European Council President Donald Tusk referred to the Ireland situation as a Gordian knot and continued to say that, unfortunately, he could not see a modern-day version of Alexander the Great to cut through it.

This left May in limbo when she attended dinner with the EU-27 on Wednesday night. May insisted that a solution could be found, one just needed to work on it. Barnier echoed her sentiment, which was quite surprising because he had quipped that he needed proposals from the UK, if everything on offer from the EU was unacceptable to their side.

The situation is tricky and European leaders are quite exasperated.
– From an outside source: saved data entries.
/-- R395, R234: v.widen puts source element i, converted, at lane i div m of register vd + (i mod m), with zero in the lanes
past the last, and v.narrow takes result element i from there; each joins the flags of the elements it converts. Widths that
R234 does not list are ILLEGAL_OP (code 2), and a tagged operand is AXIS_COLLISION (code 0x16). -/
def Claim.WidenAndNarrow : Prop :=
  ∀ (s : State) (d : BitVec 6) (a : Src) (q : Bool) (g : BitVec 5) (z : Bool), Sys2Proof.isRegFmt g.toNat = true →
    let m := if q then 4 else 2
    let f := s.opFmt
    let G := normFmt g.toNat
    let wf := fmtBits f
    let wg := fmtBits G
    let on := fun j => s.maskNow.getLsbD j
    let conv := fun c => convTo f s.vRm.toNat s.vSat (decodeNum G c)
    let failed := fun (t : Trap) => { s with issue := { s.issue with fails := s.issue.fails ++ [⟨s.issue.ctx.idx, t⟩] } }
    let bad := failed { code := 2, info := .ofNat 64 s.issue.ctx.raw }
    let tagged := failed { code := 0x16, info := .ofNat 64 s.issue.ctx.idx }
    (d.toNat % m = 0 → vReady s (.vWiden d a q g z) [a.reg] [] → widenPair m wg wf = true →
      ∃ t : State, exec (.vWiden d a q g z) s = .next t ∧
        (∀ i, i < elemCount wg → getE wf (i / m) (t.regs.getV (d + .ofNat 6 (i % m))) =
          if on i then (conv (getE wg i (s.regs.getV a.reg))).1 % 2 ^ wf
          else if z then 0 else getE wf (i / m) (s.regs.getV (d + .ofNat 6 (i % m)))) ∧
        (∀ k l, k < m → (elemCount wg + m - 1) / m ≤ l → l < elemCount wf → getE wf l (t.regs.getV (d + .ofNat 6 k)) = 0) ∧
        t.csr = { s.csr with fpflags := s.csr.fpflags ||| ((List.range (elemCount wg)).foldl
          (fun x i => if on i then x ||| (conv (getE wg i (s.regs.getV a.reg))).2 else x) 0) } ∧
        (∀ r : BitVec 6, (r.toNat < d.toNat ∨ d.toNat + m ≤ r.toNat) → t.regs.getV r = s.regs.getV r) ∧
        t.regs.s = s.regs.s ∧ t.regs.p = s.regs.p ∧ t.regs.k = s.regs.k ∧ t.ms = s.ms ∧
        t.core.scratch = s.core.scratch) ∧
    (a.reg.toNat % m = 0 → vReady s (.vNarrow d a q g z) (groupRegs a.reg q) [] → widenPair m wf wg = true →
      let c := fun i => conv (getE wg (i / m) (s.regs.getV (a.reg + .ofNat 6 (i % m))))
      ∃ (v : VReg) (fl : Flags), writesV (.vNarrow d a q g z) s d v fl ∧
        underMask s z (s.regs.getV d) v (fun i => (c i).1) ∧ fl = flagsOf s fun i => (c i).2) ∧
    (s.issue.opened = true →
      (widenPair m wg wf = false → vReady s (.vWiden d a q g z) [a.reg] [] → exec (.vWiden d a q g z) s = .next bad) ∧
      (widenPair m wf wg = false → vReady s (.vNarrow d a q g z) (groupRegs a.reg q) [] →
        exec (.vNarrow d a q g z) s = .next bad) ∧
      (s.allows (.vWiden d a q g z) → s.regs.tags (vOpd a.reg :: s.maskOpd) ≠ 0 →
        exec (.vWiden d a q g z) s = .next tagged) ∧
      (s.allows (.vNarrow d a q g z) → s.regs.tags ((groupRegs a.reg q).map vOpd ++ s.maskOpd) ≠ 0 →
        exec (.vNarrow d a q g z) s = .next tagged))

/-- R396, R397: the packing operations. pack6 takes the low six bits of byte i into six-bit slot i, zeros above slot 511;
unpack6 extends slot i to byte i; unpackq4 decodes groups of four codes, each value exact; packq4 encodes a group with
the mark where its first element is no integer in −7 to 7 and its last two are zero. -/
def Claim.VectorPacking : Prop :=
  ∀ (s : State) (d : BitVec 6) (a : Src) (z : Bool),
    let va := s.regs.getV a.reg
    let old := s.regs.getV d
    let on := fun j => s.maskNow.getLsbD j
    (vReady s (.vPack6 d a z) [a.reg] [] → ∃ v, writesV (.vPack6 d a z) s d v 0 ∧
      (∀ j, j < 512 → getE 6 j v = if on j then getE 8 j va % 64 else if z then 0 else getE 6 j old) ∧
      ∀ j, 512 ≤ j → j < 672 → getE 6 j v = 0) ∧
    ((s.opFmt = 11 ∨ s.opFmt = 12) → vReady s (.vUnpack6 d a z) [a.reg] [] →
      ∃ v, writesV (.vUnpack6 d a z) s d v 0 ∧
        underMask s z old v fun j => if s.opFmt = 11 ∧ 32 ≤ getE 6 j va then getE 6 j va + 192 else getE 6 j va) ∧
    ((s.opFmt = 4 ∨ s.opFmt = 5) → vReady s (.vUnpackq4 d a z) [a.reg] [] →
      ∃ v fl, writesV (.vUnpackq4 d a z) s d v fl ∧ ∀ k j, k < 128 → j < 4 → on (4 * k + j) = true →
        let c := fun (j : Nat) => getE 4 (4 * k + j) va
        (c 0 ≠ 8 → c j ≠ 8 → decodeF s.opFmt (getE 8 (4 * k + j) v) =
          (decodeF s.opFmt (roundF s.opFmt 0 (ofInt (decodeI 15 (c j)))).1)) ∧
        (c 0 = 8 → j = 0 → decodeF s.opFmt (c 2 + 16 * c 3) ≠ .nan → getE 8 (4 * k) v = c 2 + 16 * c 3)) ∧
    ((s.opFmt = 4 ∨ s.opFmt = 5) → vReady s (.vPackq4 d a z) [a.reg] [] →
      ∃ v fl, writesV (.vPackq4 d a z) s d v fl ∧ ∀ k, k < 128 →
        let x := fun (j : Nat) => if on (4 * k + j) then getE 8 (4 * k + j) va else 0
        let c := fun (j : Nat) => getE 4 (4 * k + j) v
        ((decodeF s.opFmt (x 2)).isZero = true → (decodeF s.opFmt (x 3)).isZero = true →
          smallInt (decodeF s.opFmt (x 0)) = false → c 0 = 8 ∧ c 2 = x 0 % 16 ∧ c 3 = x 0 / 16) ∧
        (smallInt (decodeF s.opFmt (x 0)) = true → c 0 ≠ 8))

/-- R398: v.setfmt writes VFMT under the field rules of R201. -/
def Claim.SetFormat : Prop :=
  ∀ (s : State) (a : Src), s.allows (.vSetfmt a) → s.plain [a.reg] →
    exec (.vSetfmt a) s = .next (s.mapCsr fun c => c.write 6 (s.regs.getS a.reg))

/-- One level of R399's tree over codes, with the flags so far: neighbours are added, and an odd last node passes up. -/
def treeLevelUp (f rm : Nat) (l : List Nat × Flags) : List Nat × Flags :=
  let up := (List.range ((l.1.length + 1) / 2)).map fun j =>
    if 2 * j + 1 < l.1.length then faddC f rm (l.1.getD (2 * j) 0) (l.1.getD (2 * j + 1) 0) else (l.1.getD (2 * j) 0, 0)
  (up.map (·.1), up.foldl (fun x y => x ||| y.2) l.2)

/-- R399, R400, in the formats of each operation's class: a reduction writes its result over the active elements to element 0
and zeros to the others: the sum narrowed, the largest or the smallest value, the root of the pairwise tree in which an
inactive element stands for −0, or the running fmax or fmin from its identity (assumption 60). A scan writes the running
result to every active element. The flags of the float sums are joined to FPFLAGS. -/
def Claim.ReductionsAndScans : Prop :=
  ∀ (s : State) (d : BitVec 6) (a : Src) (z : Bool),
    let f := s.opFmt
    let n := countNow s
    let va := fun j => elemNow s j (s.regs.getV a.reg)
    let act := (List.range n).filter fun j => s.maskNow.getLsbD j
    let ints := act.map fun j => decodeI f (va j)
    let one := fun (v : VReg) (c : Nat) => elemNow s 0 v = c ∧ ∀ j, 0 < j → j < n → elemNow s j v = 0
    let int := isFloatFmt f = false ∧ Sys2Proof.isRegFmt f = true
    let flt := isFloatFmt f = true
    let fadd := faddC f s.vRm.toNat
    let running := fun (p : Nat → Bool) => (act.filter p).foldl (fun acc i => (fadd acc (va i)).1) (signCode f true)
    (int → vReady s (.vRadd d a z) [a.reg] [] → ∃ v, writesV (.vRadd d a z) s d v 0 ∧
      one v (intCode f (intNarrow f s.vSat ints.sum))) ∧
    (int → vReady s (.vRmax d a z) [a.reg] [] → ∃ v, writesV (.vRmax d a z) s d v 0 ∧
      one v (intCode f (ints.foldl max (intMin f)))) ∧
    (int → vReady s (.vRmin d a z) [a.reg] [] → ∃ v, writesV (.vRmin d a z) s d v 0 ∧
      one v (intCode f (ints.foldl min (intMax f)))) ∧
    (flt → vReady s (.vRfadd d a z) [a.reg] [] → ∃ v c fl, writesV (.vRfadd d a z) s d v fl ∧ one v c ∧
      Nat.repeat (treeLevelUp f s.vRm.toNat) 10 ((List.range n).map fun j => if s.maskNow.getLsbD j then va j else signCode f true, 0) =
        ([c], fl)) ∧
    (flt → vReady s (.vRfmax d a z) [a.reg] [] → ∃ v, writesV (.vRfmax d a z) s d v 0 ∧
      one v (act.foldl (fun c j => fminmaxC f true c (va j)) (roundF f s.vRm.toNat (.inf true)).1)) ∧
    (flt → vReady s (.vRfmin d a z) [a.reg] [] → ∃ v, writesV (.vRfmin d a z) s d v 0 ∧
      one v (act.foldl (fun c j => fminmaxC f false c (va j)) (roundF f s.vRm.toNat (.inf false)).1)) ∧
    (int → vReady s (.vScanAdd d a z) [a.reg] [] → ∃ v, writesV (.vScanAdd d a z) s d v 0 ∧
      underMask s z (s.regs.getV d) v fun j => intCode f ((act.filter (· ≤ j)).foldl (fun acc i =>
        intNarrow f s.vSat (acc + decodeI f (va i))) 0)) ∧
    (flt → vReady s (.vScanFadd d a z) [a.reg] [] → ∃ v fl, writesV (.vScanFadd d a z) s d v fl ∧
      underMask s z (s.regs.getV d) v (fun j => running (· ≤ j)) ∧
      fl = act.foldl (fun x j => x ||| (fadd (running (· < j)) (va j)).2) 0)

/-- The special functions of R401. -/
def sfuForm : Instr → Option (Sfu × BitVec 6 × Src × Bool)
  | .vRcp d a z => some (.rcp, d, a, z)
  | .vRsqrt d a z => some (.rsqrt, d, a, z)
  | .vSqrt d a z => some (.sqrt, d, a, z)
  | .vExp2 d a z => some (.exp2, d, a, z)
  | .vLog2 d a z => some (.log2, d, a, z)
  | .vTanh d a z => some (.tanh, d, a, z)
  | .vErf d a z => some (.erf, d, a, z)
  | _ => none

/-- R401: a special function in a float format, without tags, makes its destination empty, and its result, under the mask,
is on its way to be written 12 cycles after issue; no value changes at issue. -/
def Claim.SpecialFunctionsIssue : Prop :=
  ∀ (s : State) (i : Instr) (op : Sfu) (d : BitVec 6) (a : Src) (z : Bool), sfuForm i = some (op, d, a, z) →
    isFloatFmt s.opFmt = true → vReady s i [a.reg] [] →
    let c := fun j => sfuC op s.opFmt s.vRm.toNat (elemNow s j (s.regs.getV a.reg))
    ∃ (v : VReg) (fl : Flags), exec i s = .next (s.mapCore fun x => { x.onRegs (·.mark .v d .empty) with
        fills := x.fills ++ [⟨.v, d, .value v fl, s.cyc + 12⟩] }) ∧
      underMask s z (s.regs.getV d) v (fun j => (c j).1) ∧ fl = flagsOf s fun j => (c j).2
We are roughly five months away from March 29, when the UK will officially exit the EU. Lithuanian President Dalia Grybauskaite articulated EU leaders’ frustration eloquently, when she said that it seemed May was at the behest of many forces in Parliament and therefore had no clear mandate. She added that it was difficult to negotiate with people who did not know what they wanted.

Sadly, Grybauskaite has a point: Whatever proposal May brings home, she will upset somebody and she may not achieve the numbers needed to pass the EU withdrawal bill through Parliament. The EU proposal on Northern Ireland will enrage Arlene Foster’s DUP. A deal along the lines of the Chequers agreement (a compromise hammered out within the Cabinet at the prime ministerial country retreat) will enrage the Brexiteers of her party. Chequers did, after all, result in the resignation of then-Foreign Secretary Boris Johnson and then-Brexit Secretary David Davis. Labour could be her savior, but the opposition party demands that any Brexit deal should leave Britain with the same benefits as though it was staying in the single market and customs union, which is blatantly unrealistic. Labour stands ready for the prime minister to fail in order to call a general election, where it feels it would stand a good chance of winning.

It did not help the prime minister either when Raab suggested that any EU withdrawal bill would be a take-it-or-leave-it proposition when it came before Parliament. This had both Brexiteers and Remainers up in arms, as they demanded a “meaningful vote.” As former Attorney General Dominic Grieve pointed out, the “sovereignty of Parliament” would be put at risk if MPs were prevented from amending the bill.

This leaves us with the fallout from Wednesday’s bust-up. May and the EU agreed that they would be willing to extend the transition period (the time between leaving the EU and negotiating an agreement over the shape of a future relationship) for another year. This would mean that things could go on as is until March 29, 2021. It would also mean that Britain would still agree to the rules and regulations of the EU until 2021 without the opportunity to influence them. Most importantly, the EU would enter into a new budget cycle during the last year of the extension, which would have fiscal ramifications for the UK. So much for taking back control over the UK’s borders, laws and money. While the extension would be a wise move, giving both sides more time to come to an agreement, it is clearly unpalatable to the Brexiteers in May’s Tory party.

So stuck is the situation that EU leaders did not even offer a special Brexit summit in November. A senior EU ambassador in Britain said only a few days earlier that failing to offer a November summit would be outright discourteous toward the UK.

In the meantime, business still needs clarity; inward investment into the land of hope and glory is still dwindling. As Sarah Gordon pointed out in the Financial Times, the companies most affected are the six million or so small businesses who do not have the means to employ huge swaths of lawyers and consultants to help them navigate through a potential no-deal Brexit. Let us hope, for the sake of the economy and the people of the UK, that someone will be able to cut through that Gordian knot at the 11th hour. In the meantime, the risk of a no-deal Brexit increases every day.